9.NEVER OWE THE CAR DEALER: Getting a car loan from the very same car dealer you are supposed to buy a car might at first seem ideal. Till I help you take a real closer look at the deal.
To reap more profits car dealers will invariably offer a comfortable EMI with a longer period and at a higher interest rate. Therefore, the best thing to do is to simply select your car, negotiate the price, strike a great bargain and then arrange a loan from a third party or a financial institution. Keep it sweet and simple.
10.MIGHTILY FEAR TRADE IN’S: When you lock in on a good price for your car at a dealership do NOT use your old vehicle as a bargaining chip at the same dealer. If you do your older car will most probably be grossly undervalued and the differential cost that you will have to pay will thereby increase.
With their finely honed acumen dealers are proficient masters at making deals that benefit only them. It is therefore vital that you never take your old car to a dealer with the notion of a trade in. Instead, be comprehensively informed as to the value of your car and sell it feature to feature at the best possible price to a direct party totally unknown to the dealer or his intelligence network.
Scour the Internet or the local markets and maximize the returns from the sale of your own car by arming yourself with the necessary information. Your car and account balance will later thank you for it.
11.PAY OFF LOANS PRONTO!: Listen carefully, trading in or swapping cars with a loan that is yet to be paid off to dealers or buyers who assure you of repayment on your behalf by signing on a simple stamped paper is absolutely forbidden.
The unsurprising reason is that should the dealer or the buyer of the car fail to pay the EMI’s as promised, the only person to get a default notice would be you. And all for a car that is no longer yours anyway!
More, the agreement you signed with the new buyer is not valid in any court of law. This is because when you originally bought the car and signed for it you also signed a sub-clause that expressly forbids you from entering into any kind of sub contract with a third party. In short, you cannot transfer your liability and even if you do you are still entirely liable! Talk about trouble in 3D!
To avoid this incredibly knotty situation in your desperate bid to switch cars, you must waive your loan by getting a No-Objection certificate from the concerned financial institution. Only then do you sell your car. And rest easy as a peach.

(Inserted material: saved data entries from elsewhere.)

-- ==== Sys2Proof/Tests/Platform.lean ====
section
/-!
SUPPORT. Witnesses for the statements about islands, the governor, failures, memory errors and caravan groups.
-/

set_option Elab.async false

namespace Sys2Proof.Tests

open Sys2Proof Sys2Proof.Machine

/-- The fixture's package with its dies powered. -/
def powered (f : Ctx → Ctx := id) : State :=
  let s := running bun (g := f)
  { s with bring := { s.bring with romDone := true, diesOn := true, trained := true, selfTested := true }, gate := { s.gate with mode := 2 } }

/-- IslandsAndWindows: the last station, an oscillator off its target, a window as short as what it issued, a report due. -/
theorem test_islands :
    (let s := powered.modStn 1023 fun t => { t with island := { t.island with freq := 1800 } }
     s.bring.diesOn = true ∧ (s.stn 1023).island.freq ≠ (s.stn 1023).island.target ∧ (s.stn 1023).island.issuedWin ≤ 0) ∧
    (let s := { powered with now := 100000000 }.modPart 0 fun p => { p with gov := { p.gov with breachAt := some 0, breachPending := 1 } }
     s.hasPart 0 = true ∧ (s.part 0).gov.breachAt = some 0 ∧ (s.part 0).gov.breachPending ≠ 0 ∧ 0 + 100000000 ≤ s.now) := by
  decide +kernel

/-- GovernorSetsTargets: exactly 10 us after the last period. -/
theorem test_governor :
    let s := { powered with now := 10000 }
    s.bring.powered = true ∧ s.bring.romDone = true ∧ s.bring.diesOn = true ∧ s.gov.lastTick + 10000 ≤ s.now ∧ s.sched.count ∈ [1, 2, 4, 8] := by
  decide +kernel

/-- GovernorSetsTargets: station 0 with a stack's sensor at its control point, every sensor 5 degrees below, one between. -/
theorem test_governor_caps :
    let s (t : Int) := { powered with gov := { powered.gov with sensors := [(1024, { temp := t })] } }
    (95 ≤ ((s 95).sens 1024).temp) ∧ ((s 90).sens 1024).temp ≤ 95 - 5 ∧ ((s 90).sens 0).temp ≤ 95 - 5 ∧
      95 - 5 < ((s 91).sens 1024).temp ∧ ((s 91).sens 1024).temp < 95 ∧ (1024, (95 : Int)) ∈ (List.range 4).map fun j => (1024 + j, (95 : Int)) := by decide +kernel

/-- An image of one region of 4 KiB. -/
def imageOf_ : Image := { part := 0, id := 9, size := 4096, regions := [⟨0, 4096, 0, 1⟩], open_ := false }
/-- A caravan of that image: one group of one entry. -/
def caravanOf : Caravan :=
  { imageId := 9, cyclic := true, storeSeeds := [], regions := [⟨0, 4096, 0, 1⟩], groups := [⟨1, 0, 0, 0xFF, 1, 63⟩]
    entries := [⟨0, false, 0, 0, 0x10000, 4096⟩] }
/-- The fixture with the image, its caravan and a tensor. -/
def caravanState (f : CaravanRun → CaravanRun) : State :=
  { powered fun k => { k with
      caravan := f k.caravan
      itin := { k.itin with caravan := some caravanOf, stackMask := 1, tensors := [⟨0, 9, false, false, 0, 4096, 0⟩] } } with
    images := [imageOf_] }

/-- UnitFailures: a station of a context with an image in transit, one that has failed, an oscillator off its target, a link. -/
theorem test_failures :
    (let s := powered
     s.bring.diesOn = true ∧ (s.stn 0).failed = false ∧ ((0x21 : BitVec 7) &&& 0x3F) ≠ 0 ∧ 0 ∈ s.holdersOf 0) ∧
    (let s := caravanState id
     let s := { s with cst := { s.cst with transit := [(0, [.image 0 9 0 [1] 5])] } }
     (s.stn 5).failed = false ∧ 0 ∉ s.holdersOf 5 ∧ .image 0 9 0 [1] 5 ∈ mget [] s.cst.transit (5 / 128) ∧ 0 ∈ s.imageUsers 0 9 ∧
      (s.image 0 9).isSome = true ∧ (s.ctx 0).state ≠ .tearingDown) ∧
    (let s := powered.modStn 1023 fun t => { t with failed := true }
     s.bring.diesOn = true ∧ (s.stn 1023).failed = true ∧ ((0x20 : BitVec 7) &&& 0x3F) ≠ 0) ∧
    (let s := powered.modStn 1023 fun t => { t with island := { t.island with freq := 1800 } }
     s.bring.diesOn = true ∧ (s.stn 1023).failed = false ∧ (s.stn 1023).island.freq ≠ (s.stn 1023).island.target) ∧
    (let s := { twoStations bun with bring := powered.bring }
     linkFar 0 1 = some 1 ∧ (s.stn 0).linkFailed.getLsbD 1 = false ∧ s.bring.diesOn = true ∧ 0 ∈ s.holdersOf 0 ∧ 1 ∈ s.stnsOfCtx 0) := by
  decide +kernel

/-- MemoryErrorsScrubAndTransit: an image in use, a page, both scrubs at their last word, both kinds of transit. -/
theorem test_memory_errors :
    (let s := caravanState id
     s.bring.diesOn = true ∧ s.image 0 9 = some imageOf_ ∧ imageOf_.open_ = false ∧ 0 ∈ s.imageUsers 0 9) ∧
    (let g : Page := { part := 0, spn := 5, data := [], crcs := [] }
     let s := { powered with pages := [g] }
     s.page 0 5 = some g) ∧
    (let s := powered
     let s := { s with cst := { s.cst with scrubOn := true, scrubPos := 1024 * 131072 - 1 } }
     s.cst.scrubOn = true ∧ scrubDue s.cst.scrubPos s.cst.scrubFrom (ms (1000 * s.cst.scrubS)) s.now = true ∧
      s.cst.scrubPos < 1024 * 131072 ∧ ¬ s.cst.scrubPos + 1 < 1024 * 131072 ∧ (s.stn (s.cst.scrubPos / 131072)).failed = false) ∧
    (let s := { powered with now := ms 1000 }
     let s := { s with cst := { s.cst with scrubOn := true, scrubS := 1, scrubFrom := some 0 } }
     scrubDue s.cst.scrubPos s.cst.scrubFrom (ms (1000 * s.cst.scrubS)) s.now = true ∧ s.cst.scrubPos + 1 < 1024 * 131072) ∧
    (let s := powered.modStk 31 fun k => { k with state := 2, scrubPos := 48 * 2 ^ 24 - 1 }
     (s.stk 31).scrubOn = true ∧ (s.stk 31).state = 2 ∧ ¬ (s.stk 31).scrubPos + 1 < 48 * 2 ^ 24 ∧
      scrubDue (s.stk 31).scrubPos (s.stk 31).scrubFrom (ms (3600000 * (s.stk 31).scrubH)) s.now = true ∧
      (s.stn 1023).failed = false) ∧
    (let s := { caravanState id with images := [{ imageOf_ with open_ := true }] }
     s.image 0 9 = some { imageOf_ with open_ := true }) ∧
    (let s := powered fun k => { k with state := .running }
     (s.ctx 0).state ≠ .free ∧ (s.ctx 0).state ≠ .tearingDown ∧ partOfCtx 0 = 0) ∧
    (let s := caravanState id
     let s := { s with cst := { s.cst with transit := [(7, [.image 0 9 0 [1] 0])] } }
     mget [] s.cst.transit 7 = [.image 0 9 0 [1] 0] ∧ s.image 0 9 = some imageOf_) ∧
    (let s := powered
     let s := { s with cst := { s.cst with transit := [(0, [.split 0 [1] 0])] } }
     mget [] s.cst.transit 0 = [.split 0 [1] 0]) := by decide +kernel

/-- CaravanGroups: the only group of a cyclic schedule begins; a live group completes at station 0. -/
theorem test_caravan_groups :
    (let s := caravanState id
     let k := s.ctx 0
     let d : GroupDecl := ⟨1, 0, 0, 0xFF, 1, 63⟩
     k.itin.caravan = some caravanOf ∧ k.caravanRuns = true ∧ caravanOf.groups[k.caravan.next]? = some d ∧ k.groupMayBegin d = true ∧
      k.resolve (caravanOf.entriesOf k.caravan.next) = .ok [1] ∧ k.itin.fills caravanOf k.caravan.next [1] ≠ [] ∧
      s.groupAway 0 caravanOf { group := 0, pass := 0, vs := [1] } = []) ∧
    (let d : GroupDecl := ⟨0, 0, 0, 0xFF, 1, 63⟩
     let v := { caravanOf with groups := [d, d], cyclic := false }
     let s := (caravanState id).modCtx 0 fun k => { k with itin := { k.itin with caravan := some v } }
     let k := s.ctx 0
     v.groups[k.caravan.next]? = some d ∧ k.groupMayBegin d = true ∧ k.resolve (v.entriesOf k.caravan.next) = .ok [] ∧
      k.itin.fills v k.caravan.next [] = [] ∧ s.counting 0 = true ∧ (s.stnsOfCtx 0).Nodup ∧ (k.itin.notified d).Nodup ∧
      ∀ j ∈ k.itin.notified d, j < s.stnCount 0 ∧ s.token 0 j 63 < 65535) ∧
    (let r : GroupRun := { group := 0, pass := 0, vs := [1] }
     let s := caravanState fun x => { x with live := [r] }
     let k := s.ctx 0
     k.caravan.live[0]? = some r ∧ r.done = false ∧ r.notified = false ∧ s.groupWaits 0 caravanOf (k.caravan.live.take 0) r = false ∧
      s.groupHere 0 caravanOf r = true ∧
      k.itin.fills caravanOf 0 [1] = [(0, 0x10000, 4096, false)] ∧ s.imageOf 0 = some imageOf_ ∧ imageOf_.poisoned 0 4096 = false ∧
      granules 0 4096 = [0] ∧ k.holdsHome 1 (s.imagePlace 0 imageOf_.regions 0).1 = true ∧ s.counting 0 = true ∧
      (s.stnsOfCtx 0).Nodup ∧ (k.itin.notified ⟨1, 0, 0, 0xFF, 1, 63⟩).Nodup ∧
      ∀ j ∈ k.itin.notified ⟨1, 0, 0, 0xFF, 1, 63⟩, j < s.stnCount 0 ∧ s.token 0 j 63 < 65535) := by decide +kernel

end Sys2Proof.Tests
end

Buying a used car can be either a mighty ordeal or a lovely picnic in the park depending on how you go about it. With dealers savagely out for your blood and furiously baying for your money you must always bring your A game to get the best of them. And get to go home in something other than an ancient boneshaker that will malevolently leave burns and calluses on your posterior. And as well vigorously shake your bank account, body and emotions to pieces.
Beware of car dealers and their oh-so-sweet tongues. And whenever you meet them gird your loins and aggressively rev yourself up for the car of all battles.